One use case, end to end — an intelligent invoice-processing agent traced through every layer of the framework
The scenario: Meridian Industrial, a fictional ~$8B-revenue industrial company, takes an intelligent invoice-processing agent from first idea to Finance-attested value. Each stage below names the framework page it exercises — this is the framework running as a system, not a set of disconnected diagrams.
This is an illustrative composite built to show how the framework pieces connect. It is not a client story, and Meridian Industrial does not exist.
Where does this play sit in the portfolio?
Classified as Horizon 2 — Operational Reinvention. Not a copilot for AP clerks; a redesign of the invoice workflow with AI as the default path.
Accounts Payable processes 1.4M invoices per year across 3 shared-service centers. Only 38% flow touchless today; the rest need manual matching, coding, or exception handling.
75% touchless processing — roughly doubling straight-through rate while holding error rates flat or better.
Size it, screen it, survive the kill gate, baseline it
T-shirt sized at ~$6–9M/yr — labor capacity release, early-payment discount capture, and duplicate-payment avoidance.
Passes 5 of 6 screens. Data readiness flagged amber: PO data quality in two legacy ERPs is inconsistent, requiring a remediation workstream before build.
2 of 5 sibling candidates in the same intake cohort were killed at this gate — one for thin value, one for an unfixable data dependency. This one advanced.

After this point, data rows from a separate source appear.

/-! ### Beginning a step (R89, R93, R130, R141, R252) -/

/-- A core at the start of a step: its state is checkpointed, or restored from the checkpoint; a replay uses the grant record of the step,
which is kept until it has committed (R252). A logical core that nothing runs stays stopped (log entry 95). -/
def freshScribe (s : State) (p : Nat) (pl : Plan) (n : Nat) (again : Bool) (replay : Bool) (lk : Nat × Nat) : Scribe :=
  let x := s.scribe lk.1
  let arch := if again then x.ckpt else x.arch
  let idle := decide (pl.ncore ≤ lk.2)
  let y : Scribe := { x with arch := arch, ckpt := arch, pc := 0, loops := [], txs := [], sends := [], recvs := [], arrived := [] }
  let y1 : Scribe := { y with receipts := [], flits := [], digest := BitVec.allOnes 64, recorded := none, atBar := false }
  let y2 : Scribe := { y1 with
    traced := x.traced && again && !replay, trace := [], outDig := BitVec.allOnes 64
    mode := if idle then .ready else if (s.remapOf lk.1).mode = .unused then .stopped else if arch.halted then .halted
            else if again then .running else .idle
    special := if again then x.special else specialRegs s p pl lk.2 n }
  { y2 with
    grants := [], broadLog := if replay then x.broadLog else [], broadReplay := if replay then x.broadLog else [], wstrkAt := none }

/-- The check logs of the arrays of logical cores are cleared (R163). -/
def clearLogs (s : State) (ls : List Nat) : Tbl ArrayUnit :=
  let cs := ls.map (fun l => (s.remapOf l).pcore)
  Tbl.mapVal (fun k a => if cs.contains (k / 32) then { a with log := CheckLog.clear } else a) s.arrays

/-- Every core of the plan begins. Ligature flits of the earlier step are forgotten (R112), and the check logs are cleared (R163). -/
def beginScribes (s : State) (p : Nat) (pl : Plan) (n : Nat) (again replay : Bool) : State :=
  let s1 := pl.lcores.zipIdx.foldl (fun t lk => t.setScribe lk.1 (freshScribe t p pl n again replay lk)) s
  { s1 with
    slotsLig := s1.slotsLig.map (fun (x : Nat × List LigFlit) => (x.1, x.2.filter (fun f => !pl.lcores.contains f.lcore)))
    arrays := clearLogs s1 pl.lcores }

/-- What a job forgets at the start of a step, a restart or a replay. -/
def Job.cleared (j : Job) : Job :=
  let y : Job := { j with inStep := true, span := 0, items := [], suspects := [], fault := none, decision := none, statuses := [] }
  { y with pageRecs := [], payloads := [], payloadsLeft := [], refusedAt := [], barEpoch := 0, broadReq := 0, broadRefused := 0, statusSent := none }

def clearAcks (s : State) (p : Nat) : State :=
  s.updPart p (fun x => { x with pair := { x.pair with sentAcked := false, decisionAcked := false } })

/-- `STROKE.PPOLp.POLICY` is PARTIAL. -/
def policyPartial (s : State) (p : Nat) : Bool := s.field pgStroke (0x100 + 0x20 * p) 0 2 == 1

/-- A new step: its list is fixed in the intake window. -/
def beginStep (s : State) (p : Nat) (pl : Plan) (j : Job) : State :=
  let y : Job := { j.cleared with
    openStroke := s.stroke.number, dueAt := s.stroke.base + statusAt s, total := 0, stretched := false, listFixed := false, reqList := [] }
  let y1 : Job := { y with partialPol := policyPartial s p || j.auto, refuseAll := false, abandoned := false, replaying := false }
  beginScribes (clearAcks (s.setJob p { y1 with returned := none }) p) p pl (s.stroke.number % 2 ^ 32) false false

/-- An abandoned step restarts from the same committed state, with its list and every broad request refused (R93). It is still the step
that its boundary opened: its special registers, its span and its slack go on from there (R97, R100, R141). -/
def restartStep (s : State) (p : Nat) (pl : Plan) (j : Job) : State :=
  let y : Job := { j.cleared with refuseAll := true, replaying := false }
  beginScribes (clearAcks (s.setJob p y) p) p pl 0 true false

/-- What an implicated core sends and stages in a replay is recorded, to be compared with its substitute's (R255). -/
def traceUnits (s : State) (p : Nat) (pl : Plan) : State :=
  pl.lcores.foldl (fun t l =>
    if coreReplayed t p (runCore t l) then t.setScribe l { t.scribe l with traced := true } else t) s

/-- A replay step: checkpoints, list, special registers and grant record of the held step (R254). What other devices send it comes anew,
from their replay steps; the payloads of the held step stay recorded. -/
def beginReplay (s : State) (p : Nat) (pl : Plan) (j : Job) : State :=
  traceUnits (beginScribes (clearAcks (s.setJob p { j.cleared with
    replaying := true, listFixed := true, payloads := j.payloads, payloadsLeft := [] }) p) p pl 0 true true) p pl

/-! ### The partner's replay, inserted (R259) -/

/-- An entry of a request list that another device has sent, for slot `n` of this one. -/
def entryOf (n : Nat) (e : ListMsg) : ListEntry :=
  { slot := n, prefill := e.prefill, speculative := e.speculative, resumed := e.resumed, ctrl := e.ctrl, positions := e.positions,
    position := e.position, adapter := e.adapter, priority := e.priority, delivered := e.delivered, seed := e.seed }

/-- State of a request that an entry lists. -/
def listedState (e : ListMsg) : SlotState :=
  if e.ctrl = 1 then .digesting else if e.ctrl = 4 then .building else if e.prefill then .prefill else .decode

/-- The mirror of a request of the partner's step takes a free slot, with the pages that its positions need. One that is not mirrored, or
finds no slot, is left out. -/
def addGuest (p : Nat) (acc : State × List (Nat × Nat × Nat) × List ListEntry) (e : ListMsg) :
    State × List (Nat × Nat × Nat) × List ListEntry :=
  let s := acc.1
  match Tbl.get? (s.part p).pair.mirror e.slot, freeSlotList s p with
  | some m, n0 :: ns =>
    let n := pickFrom s 0 (n0 :: ns)
    let s1 := adoptSlot s p n m
    let s2 := s1.setSlot n { s1.slot n with
      state := listedState e, resumeCtrl := if e.ctrl = 2 ∨ e.ctrl = 3 then e.ctrl else 0 }
    let s3 := (takePages s2 p n e.position e.positions).getD s2
    let s4 := listOne p [] s3 ⟨n, 0, e.prefill, e.position, e.positions⟩
    (s4, acc.2.1 ++ [(e.slot, n, m.pages.length)], acc.2.2 ++ [entryOf n e])
  | _, _ => acc

/-- The grants of the partner's step, for the cores of the same plan index. -/
def giveGrants (pl : Plan) (grants : List (Nat × List Bool)) (s : State) : State :=
  pl.lcores.zipIdx.foldl (fun t (l, k) => t.setScribe l { t.scribe l with
    broadReplay := (grants.find? (fun g => g.1 == k)).elim [] (·.2) }) s

/-- The special registers of the partner's step (R141, R259). -/
def giveSpecials (pl : Plan) (sp : List (Nat × List W32)) (s : State) : State :=
  pl.lcores.zipIdx.foldl (fun t (l, k) => match sp.find? (fun x => x.1 == k) with
    | some x => t.setScribe l { t.scribe l with special := x.2 }
    | none => t) s

/-- The inserted step begins: the partner's list, special registers, grants and payloads, on its mirrored state. -/
def beginInserted (s : State) (p : Nat) (pl : Plan) (j : Job) (ins : Insert) : State :=
  let g := ins.list.foldl (addGuest p) (s, [], [])
  let y : Job := { j.cleared with listFixed := true, reqList := g.2.2 }
  let y1 : Job := { y with inserting := true, inserted := none, guests := g.2.1, payloadsLeft := ins.payloads, replaying := false }
  let s1 := beginScribes (clearAcks (g.1.setJob p y1) p) p pl 0 false false
  startScribes (giveSpecials pl ins.special (giveGrants pl ins.grants s1)) p

/-- The special registers of a step that begins at a boundary are read once what takes effect at it has: an edition, a reload of the stroke
number (R79, R141, R291). -/
def refreshSpecial (s : State) (p : Nat) : State :=
  match (s.part p).plan, s.job p with
  | some pl, some j =>
    if j.inStep && !j.replaying && !j.inserting && j.openStroke == s.stroke.number then
      pl.lcores.zipIdx.foldl (fun t (l, k) =>
        t.setScribe l { t.scribe l with special := specialRegs t p pl k (t.stroke.number % 2 ^ 32) }) s
    else s
  | _, _ => s

/-! ### Holds of a whole job (R79, R82, R343) -/

/-- The job may not go on beyond its step while the device runs free (R82). DESIGN CHOICE (log entry 98): a job of one device counts as one
in a buddy pair only while its pair is PAIRED; in the other states of R319 it goes on. -/
def freeRunBars (s : State) (p : Nat) (j : Job) : Bool := s.stroke.state == .freeRun && (multiDevice j || pairedNow s p)

/-- Nothing but a hold of R79 or R82 keeps the job from its next step. The first step of a job of several devices waits until all of them
have loaded it (R135). -/
def mayGoOn (s : State) (p : Nat) (j : Job) : Bool :=
  j.started && (!multiDevice j || j.joined) && !j.inStep && !(j.halted && ((j.haltCause == 1 && !j.resumeReq) || j.haltCause == 4)) && !j.broken && !j.unloading && !j.peersDue
  && (s.part p).rst.isNone

/-- FREE_RUN hold begins (R82, R100). -/
def beginFreeHold (s : State) (p : Nat) (j : Job) : State :=
  raiseAll (s.setJob p { j with freeRunHold := true, halted := true, haltCause := 2 }) [(pgStroke, 2 ^ 11), (pgFunc p, 16)]

/-- The job begins its next step, restart or replay, or is held (R79, R82, R93, R254). -/
def goOn (s : State) (p : Nat) (pl : Plan) (j0 : Job) : State :=
  let j : Job := { j0 with halted := false, haltCause := 0, freeRunHold := false, resumeReq := false }
  match j.hold with
  | some h => if 4 ≤ h.age then s else beginReplay s p pl j
  | none =>
    match j.inserted, pairedNow s p with
    | some ins, true => if j.abandoned then restartStep s p pl j else beginInserted s p pl j ins
    | some _, false =>
      let j1 : Job := { j with inserted := none }
      if j.abandoned then restartStep s p pl j1 else beginStep s p pl j1
    | none, _ => if j.abandoned then restartStep s p pl j else beginStep s p pl j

Detailed model lands at $7.2M/yr run-rate value with an 11-month payback. Finance signs the baseline — the number the project will later be attested against.
How much agent does this problem actually need?
Started as an L1 single-step extractor; exception handling (partial matches, multi-PO invoices, disputed quantities) pushed the design to L2 — planning, working memory, and explicit safety boundaries.
HITL approval required for any payment over $50k; supervised autonomy below that threshold with sampling-based review.
Complexity x autonomy scoring places it in the Medium governance tier — full eval suite and trace capture, but no board-level review required.
The test harness exists before the agent does
Bootstrapped BEFORE build: 1,200 SME-labeled invoices spanning vendors, formats, and currencies, plus synthetic edge cases (handwritten memos, multi-page line items, near-duplicate vendors).
Release gates set at >=97% field-extraction accuracy and <=0.5% wrong-vendor matches. The agent does not ship until it clears both on the golden set.
Adversarial testing targets prompt injection via invoice memo fields — free-text a vendor controls. Injection attempts must be detected and quarantined, not executed.
Canary deployment: 5% of invoice volume, then 25%, then 100% — each step gated on live eval metrics holding above threshold.
Build the use case, reuse the platform
Consumes the enterprise AI gateway — PII redaction, rate caps, and model routing come for free instead of being rebuilt.
Vendor matching runs as retrieval over governed vendor master data, reusing the existing RAG pipeline rather than a bespoke index.
Eval orchestration, drift monitoring, and trace storage are platform services pulled from the catalog, not project code.
9 weeks from design sign-off to production instead of an estimated 6 months greenfield — because the platform components already existed.
Policy becomes architecture, not paperwork
Medium-tier review completed inside the 2-week SLA — governance as a scheduled gate, not an open-ended queue.
The policy "payments over $50k need human sign-off" is implemented as a mandatory HITL approver node in the agent graph. The agent physically cannot release a large payment alone.
Trace capture on 100% of decisions — every extraction, match, and approval is replayable for audit and incident review.
Run it, catch the drift, attest the number
Touchless rate reaches 61% — ahead of ramp plan.
A major new vendor introduces an unseen invoice format; extraction accuracy dips on that segment. Caught by the eval-drift alert, golden dataset refreshed, accuracy restored within days.
Touchless rate at 74% — within a point of the 75% target.
Finance attests $5.8M annualized value against the $7.2M model. Honest gap noted: capacity release in EU shared services ran slower than modeled. The gap is recorded, not hidden.
Freed AP capacity redeployed per the workforce-transition policy — no layoffs. The attested savings fund two H2 follow-on use cases entering the same intake funnel.
The golden dataset and thresholds existed before the first line of agent code — and later caught the month-5 drift.
Gateway, RAG, and eval services from the catalog turned a 6-month build into 9 weeks.
Two sibling candidates died at the gate so this one could get real funding and focus.
The $5.8M is Finance-attested against a signed baseline — including the honest gap versus the $7.2M model.
Freed capacity moved to higher-value work under the workforce-transition policy, sustaining trust for the next wave.